It is very common for abusers to not show their abusive behaviors until after they are married. Once married they seem to feel secure enough to start beating down their spouse to gain control. I've had this happen to me as well.


----------



## Mel1234 (Apr 18, 2020)

luke8787 said:


> There is nothing more to it. She always finds the negatives or bad things about my mom. One example would be we went out and it was snowing so she took a picture and posted it on facebook. All my mom said was "Those snowflakes are huge" my wife got so pissed she did not talk to me for 3 hours and that same week she threaten divorced all because of that comment. We went to marriage counseling and I brought up this issue and the therapist just went out about how a marriage is between my wife and me only, NOT mom so I was unable to talk about it again and my wife just focused on that part so she would use what he said against me.

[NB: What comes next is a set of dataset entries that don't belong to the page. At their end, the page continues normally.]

/-! ### Witnesses: supplies and firmware -/

/-- The device of reset in standby. -/
def sbS : State := { dev := { st := .standby } }
set_option maxRecDepth 100000 in
theorem bcrReset_good : goodBcr bcrReset = true ∧ goodBcr [] = false := by decide +kernel
/-- Its SRAM PUF reads as it did when its record was made. -/
theorem helper_of {n : NvsSt} {k : Nat} {r : PufRec} (h : FMap.find? n.puf k = some r) (h' : FMap.find? n.puf (k + 1) = none) (hr : r.ok = true) :
    n.helper k = some (k, r) := by simp [NvsSt.helper, h, h', hr, Option.filter]
theorem find_two {x y : PufRec} : FMap.find? [(0, x), (2, y)] 0 = some x ∧ FMap.find? [(0, x), (2, y)] (0 + 1) = none := ⟨rfl, rfl⟩
theorem reset_helper : ({} : NvsSt).helper 0 = some (0, .make (.mask (2 ^ pufBits - 1)) (List.replicate 32 0) 0 1) :=
  helper_of find_two.1 find_two.2 (PufRec.make_ok _ _ _ _)
theorem sbS_nvs : sbS.mgmt.nvs = {} := rfl
theorem boots_sbS (i : StartIn) (h : i.sram = []) : Claims.Boots sbS .field i where
  margin := rfl
  crc := by decide +kernel
  life := by decide +kernel
  may := by decide
  puf := ⟨0, _, _, by rw [sbS_nvs]; exact reset_helper, by rw [h, List.getD_nil]; exact pufReset_opens⟩
  mark := by decide
  boot := by decide
  board := by
    have h : goodBcr bcrReset = true ∧ goodBcr [] = false := bcrReset_good
    show (sbS.pickBcr).2 = 0
    simp only [State.pickBcr, show sbS.mgmt.nvs.bcrA = bcrReset from rfl, show sbS.mgmt.nvs.bcrB = [] from rfl, h.1, h.2]
    rfl
  ctr := by decide +kernel
theorem witness_supplies :
    (sbS.dev.st = .standby ∧ sbS.mgmt.nvs.val 1 < 3 ∧ sbS.doms = []) ∧ ({ dev := { st := .off } } : State).dev.st = .off
    ∧ (let s : State := { dev := { st := .standby }, mgmt := { nvs := { ctrs := [(1, [.valid 3 1, .erased, .erased])] } } }
       s.dev.st = .standby ∧ s.doms = [] ∧ 3 ≤ s.mgmt.nvs.val 1)
    ∧ State.reset.powered = true
    ∧ (let s : State := { mgmt := { pins := { perst := true, perstRun := true } } }
       s.mgmt.pins.perst = true ∧ s.mgmt.pins.perstRun = true ∧ s.powered = true)
    ∧ State.reset.mgmt.pins.perstRun = false ∧ ((0x53540003#32).toNat / 65536 = 0x5354 ∧ State.reset.dev.cause ≠ 0xC)
    ∧ (1#32).toNat / 65536 ≠ 0x5354
    ∧ (let s : State := { clk := 10, mgmt := { start := { retry := some 10 } } }; s.mgmt.start.retry = some 10 ∧ s.dev.st = .hold ∧ 10 ≤ s.clk)
    ∧ (let s : State := { clk := 9, mgmt := { start := { retry := some 10 } } }; s.mgmt.start.retry = some 10 ∧ s.clk < 10) := by decide +kernel
theorem witness_start_request : State.reset.pf0Free := free_mk (by decide +kernel)

/-- A bundle of four images of 64 zero bytes: header and entries of R435 and R436; keys and signatures zero. -/
def bundHead : List Byte :=
  let e := fun (t off : Nat) => leBytes 2 t ++ leBytes 2 1 ++ leBytes 4 off ++ leBytes 4 64 ++ leBytes 4 0 ++ sha384 (List.replicate 64 0)
  ascii "SFWB" ++ leBytes 2 0x100 ++ [4, 1] ++ leBytes 2 1 ++ leBytes 6 0 ++ leBytes 4 0x6040 ++ leBytes 12 0
    ++ (e 1 0x3000 ++ e 2 0x4000 ++ e 3 0x5000 ++ e 4 0x6000)
def bund : List Byte := bundHead ++ List.replicate (0x6040 - 0x120) 0
/-- The parts of check 2 of R437, the length apart. -/
theorem format_mk {b : List Byte} {len : Nat} {types : List (List Nat)} (hl : 0x3000 ≤ b.length)
    (h : ((b.take 4 == ascii "SFWB" && fieldAt b 4 2 == 0x100 && zeroAt b 0xA 6 && zeroAt b 0x14 12) && zeroAt b 0x2514 (0x3000 - 0x2514)
      && (fieldAt b 0x10 4 == len && decide (len ≤ 2 ^ 24) && decide (compCount b ≤ 32) && zeroAt b (0x20 + 64 * compCount b) (64 * (32 - compCount b))
      && types.contains ((List.range (compCount b)).map fun k => entryAt b k 0 1) && (List.range (compCount b)).all (entryOk b)
      && !anyOverlap ((List.range (compCount b)).map fun k => (entryAt b k 4 4, entryAt b k 8 4, 0)))) = true) : formatOk b len types = true := by
  simp only [Bool.and_eq_true, decide_eq_true_eq] at h
  obtain ⟨⟨⟨⟨⟨h1, h2⟩, h3⟩, h4⟩, h5⟩, ⟨⟨⟨⟨⟨h6, h7⟩, h8⟩, h9⟩, h10⟩, h11⟩, h12⟩ := h
  simp only [formatOk, Bool.and_eq_true, decide_eq_true_eq]
  exact ⟨⟨⟨⟨⟨⟨⟨⟨⟨⟨⟨⟨hl, h1⟩, h2⟩, h3⟩, h4⟩, h5⟩, h6⟩, h7⟩, h8⟩, h9⟩, h10⟩, h11⟩, h12⟩
theorem bundHead_length : bundHead.length = 0x120 := by decide +kernel
theorem bund_length : bund.length = 0x6040 := by rw [bund, List.length_append, bundHead_length, List.length_replicate]
theorem bund_format : formatOk bund 0x6040 bundleTypes = true ∧ bund.length = 0x6040 ∧ fieldAt bund 8 2 = 1 :=
  ⟨format_mk (by rw [bund_length]; decide) (by decide +kernel), bund_length, by decide +kernel⟩
theorem bund_images : State.reset.oldComp bund = none
    ∧ ((List.range (compCount bund)).find? fun k => (imageOf bund k).length != entryAt bund k 8 4 || sha384 (imageOf bund k) != digestOf bund k) = none := by
  decide +kernel
/-- Whether the keys and signatures verify is left to the configuration's functions: where they do, the bundle passes. -/
theorem witness_bundle (hk : State.reset.keyOk bund = true) (hs : sigsOk bund = true) :
    State.reset.bundleStop bund 0x6040 bundleTypes = (0, 0) ∧ State.reset.waitsBundle = true ∧ State.reset.pf0Free := by
  refine ⟨?_, by decide +kernel, free_mk (by decide +kernel)⟩
  have h : ¬ fieldAt bund 8 2 < State.reset.sec.svn := by rw [bund_format.2.2]; decide
  have hl : ¬ bund.length < min 0x6040 0x3000 := by rw [bund_format.2.1]; decide
  have hg : (State.reset.sec.lc == .blank || State.reset.sec.lc == .scrap || State.reset.sec.lc == .invalid || State.reset.sec.snuffed
      || State.reset.mgmt.fw.loaded) = false := by decide +kernel
  simp only [State.bundleStop, hl, bund_format.1, hk, hs, h, bund_images.1, bund_images.2, hg, Bool.not_true, if_false, Bool.false_eq_true]
  rfl
theorem witness_firmware :
    (let s : State := { mgmt := { fw := { len := 0x3000 } } }
     s.waitsBundle = true ∧ s.bundleStop [] s.mgmt.fw.len bundleTypes = (6, 0))
    ∧ (∀ a ∈ [1, 2, 3, 4], let s : State := { clk := 100000000, mgmt := { fw := { await := a, ccc := 3, cccReady := 1 } } }
        s.mgmt.fw.await = a ∧ s.mgmt.fw.await ≠ 0 ∧ s.mgmt.fw.since + 100000000 ≤ s.clk)
    ∧ pwrS.dev.st = .run ∧ (2#16).toNat < 3 ∧ (0x100 ≤ (0x13F#16).toNat ∧ (0x13F#16).toNat < 0x140) ∧ pwrS.powered = true := by decide +kernel

/-! ### Witnesses: the service port, JTAG, telemetry -/

/-- A service port in that state. -/
def usbS (u : UsbSt) : State := { mgmt := { usb := u } }
/-- A started command, of sequence 5. -/
def usbRun (op : Nat) (p : List Byte) : State := usbS { session := some 9, running := some (5, op, p, 0) }
theorem witness_service_blocks :
    State.reset.usbUp = true
    ∧ (let b := leBytes 4 9 ++ leBytes 4 1 ++ leBytes 4 7 ++ leBytes 4 1 ++ [1]
       (usbS { session := some 9 }).mgmt.usb.accepts b = true ∧ (usbS { session := some 9, lastSeq := 1 }).mgmt.usb.accepts b = false)
    ∧ (16 ≤ (16#16).toNat ∧ (4096#16).toNat ≤ 4096 ∧ (usbRun 1 []).mgmt.usb.running = some ((5#32).toNat, 1, [], 0)) := by decide +kernel
theorem witness_service_results :
    (∀ op, (usbS { staged := some (9, 1, op, 0, []) }).mgmt.usb.staged = some (9, 1, op, 0, []) ∧ 0 = ([] : List Byte).length)
    ∧ (let r : UsbRes := { seq := 5, op := 1, status := 0 }
       (usbS { results := [r] }).mgmt.usb.running = none ∧ (usbS { results := [r] }).mgmt.usb.results.find? (fun x => x.seq == (5#32).toNat) = some r)
    ∧ ((usbS {}).mgmt.usb.results.find? (fun x => x.seq == (5#32).toNat) = none) := ⟨fun _ => ⟨rfl, rfl⟩, by decide +kernel⟩
theorem witness_service_sessions :
    ((usbRun 1 []).mgmt.usb.running ≠ none ∧ (usbRun 1 []).mgmt.usb.session = some 9 ∧ (usbRun 1 []).usbUp = true)
    ∧ ((usbS { session := some 9 }).mgmt.usb.session = some (9#32).toNat ∧ (usbS { session := some 9 }).mgmt.usb.running = none)
    ∧ ((usbRun 1 []).inBulk = false ∧ (usbRun 5 []).inBulk = true)
    ∧ (let s : State := { mgmt := { pins := { vbus := false } } }; s.usbUp = false)
    ∧ (let s : State := { clk := 600000000000 }; s.mgmt.usb.running = none ∧ s.mgmt.usb.at_ + 600000000000 ≤ s.clk)
    ∧ (let s : State := { usbRun 5 [] with clk := 10000000000 }; s.mgmt.usb.running = some (5, 5, [], 0) ∧ s.inBulk = true ∧ 0 + 10000000000 ≤ s.clk)
    ∧ ((usbRun 1 []).powered = true ∧ ({ usbRun 1 [] with dev := { st := .standby } } : State).powered = false) := by decide +kernel
theorem witness_service_commands :
    (∀ op, let s := usbRun op []
       s.mgmt.usb.running = some (5, op, [], 0) ∧ s.mgmt.nvs.queue = [] ∧ s.mgmt.fw.await = 0
       ∧ ({ s with dev := { st := .standby } } : State).powered = false
       ∧ (let t : State := { s with dev := { st := .run }, sec := { snuffed := true } }; t.powered = true ∧ t.sec.snuffed = true ∧ t.dev.st = .run))
    ∧ (let s := usbRun 3 [0]; s.powered = true ∧ s.sec.snuffed = false ∧ s.mgmt.fw.romrec = false ∧ s.mgmt.nvs.bcrA ≠ [])
    ∧ (bcrSeqOf bcrReset = 1 ∧ ∀ p, (usbRun 4 p).mgmt.nvs.bcrA = bcrReset ∧ (usbRun 4 p).mgmt.nvs.bcrB = [])
    ∧ (let s : State := { usbRun 4 bcrReset with mgmt := { (usbRun 4 bcrReset).mgmt with nvs := { bcrA := [] } } }
       s.mgmt.nvs.queue = [] ∧ s.mgmt.nvs.bcrA = [] ∧ s.mgmt.nvs.bcrB = [] ∧ s.powered = true
         ∧ s.mgmt.nvs.checkAll .security (.bcr (s.mgmt.start.copy == 1) bcrReset) = 0)
    ∧ (let s := usbRun 5 (leBytes 4 0x6040); s.waitsBundle = true ∧ s.mgmt.fw.await = 0 ∧ (leBytes 4 0x6040).length = 4
        ∧ (s.bundleStop [] 0x6040 bundleTypes).1 ≠ 0)
    ∧ (∀ b ∈ [0, 1], let s := usbRun 7 [b]
        s.dev.st = .hold ∧ s.dev.cause ≠ 0xC ∧ s.powered = true ∧ s.sec.snuffed = false ∧ s.mgmt.fw.romrec = false) :=
  ⟨fun _ => ⟨rfl, rfl, rfl, rfl, rfl, rfl, rfl⟩, by decide +kernel, ⟨by decide +kernel, fun _ => ⟨rfl, rfl⟩⟩, by decide +kernel⟩
theorem bcrTop_of : (bcrSeqOf bcrReset ≤ ({ bcrA := bcrReset, bcrB := [] } : NvsSt).bcrTop) ∧ ({ bcrA := [], bcrB := [] } : NvsSt).bcrTop < bcrSeqOf bcrReset := by
  constructor
  · simp only [NvsSt.bcrTop, bcrReset_good.1, if_true]; exact Nat.le_max_left _ _
  · simp only [NvsSt.bcrTop, bcrReset_good.2, if_false, Bool.false_eq_true]; decide +kernel
theorem stop_usb (s : State) (u : UsbSt) (b : List Byte) (n : Nat) (y : List (List Nat)) :
    ({ s with mgmt := { s.mgmt with usb := u } } : State).bundleStop b n y = s.bundleStop b n y := by
  have hk : ({ s with mgmt := { s.mgmt with usb := u } } : State).keyOk b = s.keyOk b := by unfold State.keyOk; rfl
  have ho : ({ s with mgmt := { s.mgmt with usb := u } } : State).oldComp b = s.oldComp b := by unfold State.oldComp; rfl
  unfold State.bundleStop
  rw [hk, ho]
theorem usbRun_stop (op : Nat) (p b : List Byte) (n : Nat) (y : List (List Nat)) : (usbRun op p).bundleStop b n y = State.reset.bundleStop b n y :=
  stop_usb State.reset { session := some 9, running := some (5, op, p, 0) } b n y
/-- The same bundle sent to the service port, and as a monitor image one of a single component. -/
theorem witness_service_bundle (h : State.reset.bundleStop bund 0x6040 bundleTypes = (0, 0)) :
    (usbRun 5 (leBytes 4 0x6040)).bundleStop (bund.take (leNat (leBytes 4 0x6040))) (leNat (leBytes 4 0x6040)) bundleTypes = (0, 0) := by
  have e : leNat (leBytes 4 0x6040) = 0x6040 := by decide
  have t : bund.take 0x6040 = bund := List.take_of_length_le (Nat.le_of_eq bund_length)
  rw [e, t, usbRun_stop]; exact h
def monHead : List Byte :=
  ascii "SFWB" ++ leBytes 2 0x100 ++ [1, 1] ++ leBytes 2 1 ++ leBytes 6 0 ++ leBytes 4 0x3040 ++ leBytes 12 0
    ++ (leBytes 2 0x10 ++ leBytes 2 1 ++ leBytes 4 0x3000 ++ leBytes 4 64 ++ leBytes 4 0 ++ sha384 (List.replicate 64 0))
def monImg : List Byte := monHead ++ List.replicate (0x3040 - 0x60) 0
theorem monHead_length : monHead.length = 0x60 := by decide +kernel
theorem monImg_length : monImg.length = 0x3040 := by rw [monImg, List.length_append, monHead_length, List.length_replicate]
theorem monImg_ok : formatOk monImg 0x3040 monitorTypes = true ∧ monImg.length = 0x3040 ∧ fieldAt monImg 8 2 = 1
    ∧ State.reset.oldComp monImg = none
    ∧ ((List.range (compCount monImg)).find? fun k => (imageOf monImg k).length != entryAt monImg k 8 4
        || sha384 (imageOf monImg k) != digestOf monImg k) = none :=
  ⟨format_mk (by rw [monImg_length]; decide) (by decide +kernel), monImg_length, by decide +kernel, by decide +kernel, by decide +kernel⟩
theorem witness_monitor (hk : State.reset.keyOk monImg = true) (hs : sigsOk monImg = true) :
    ((usbRun 6 (leBytes 4 0x3040)).bundleStop (monImg.take (leNat (leBytes 4 0x3040))) (leNat (leBytes 4 0x3040)) monitorTypes).1 = 0
    ∧ (usbRun 6 (leBytes 4 0x3040)).dev.st = .hold := by
  refine ⟨?_, rfl⟩
  have e : leNat (leBytes 4 0x3040) = 0x3040 := by decide
  have t : monImg.take 0x3040 = monImg := List.take_of_length_le (Nat.le_of_eq monImg_length)
  rw [e, t, usbRun_stop]
  have h : ¬ fieldAt monImg 8 2 < State.reset.sec.svn := by rw [monImg_ok.2.2.1]; decide
  have hl : ¬ monImg.length < min 0x3040 0x3000 := by rw [monImg_ok.2.1]; decide
  have hg : (State.reset.sec.lc == .blank || State.reset.sec.lc == .scrap || State.reset.sec.lc == .invalid || State.reset.sec.snuffed
      || State.reset.mgmt.fw.loaded) = false := by decide +kernel
  simp only [State.bundleStop, hl, monImg_ok.1, hk, hs, h, monImg_ok.2.2.2.1, monImg_ok.2.2.2.2, hg, Bool.not_true, if_false,
    Bool.false_eq_true]
  rfl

Wow that sounds crazy!! I wonder why that would make her so angry. Does your wife have mental issues? And I’m not saying that to be mean, but does she need/take medication? I just can’t imagine someone getting so angry for things that shouldn’t cause that.


----------



## Openminded (Feb 21, 2013)

While you’re deciding what to do, just see your parents without her. In-laws shouldn’t be included unless they really want to be.


----------



## luke8787 (Jul 19, 2020)

EleGirl said:


> This information is important. Your wife is trying to get you to drop all of your relationships with friends and family. It sounds like she might be sort of accepting of your father. But she has already accomplished to harm your relationships with your grand parents, your mother, your brothers, and your friends. Once she gets you to stop having any contact with them, she will probably go after your relationship with your father.
> 
> This is what abusive people do. They work to isolate their victim from friends and family. Once that is accomplished the abuser will increase their abuse to gain further control over their victim. Your wife sounds like a classic abuser. This is only going to get worse.
> 
> Has your wife ever done any of the following when she's angry: thrown/broken things, banged on walls, furniture, etc., or attacked you physically (hit, pushed, twisted your arm, put her hands around your neck, etc)? What are the most aggressive things she has done?


Wow...She has thrown things and hit walls and also hitting herself in the head. I had to restrain her a few times and tell her to get a hold of herself. The worst was probably when I went and saw my friends without her and she parked her car in front of our driveway so I had to park in the street. she tried to barricade the front door with chairs and when I finally did get in she was passed out drunk on the floor and dog food was all over our kitchen floor and all our pictures were taken down and our bedroom was a mess. She threw up on our bed. Theres other days we she is happy and we are having fun but than she would explode. Sometimes when she washes the bed sheets she will see the small stain where she threw up on the mattress and ask me what is that...I just get dumbfounded and I just tell her remember you throw up during that one time. She often tries to validate her behavior with my response saying how I avoided her even though when I try to talk to her about the issue she gives me the silent treatment or makes me feel guilty about it. I don't get it how most days she can be fine and happy but than she will just explode like that.


----------



## DownByTheRiver (Jul 2, 2020)

You need to get out of this. She is abusive and she is going to abuse any children you have. She's messed up and I don't think anything is going to fix her at this late date. Certainly not talking to a marriage counselor. She had abuse in her childhood and she is going to pass that along. That's the only way she knows to be. 

You need to divorce her before something happens and you have kids. because then you'll be tied to her the rest of your life whether you want to be or not and you will have to stand by and watch her abuse the kids. She's not going to be a fit parent and she is not a fit wife.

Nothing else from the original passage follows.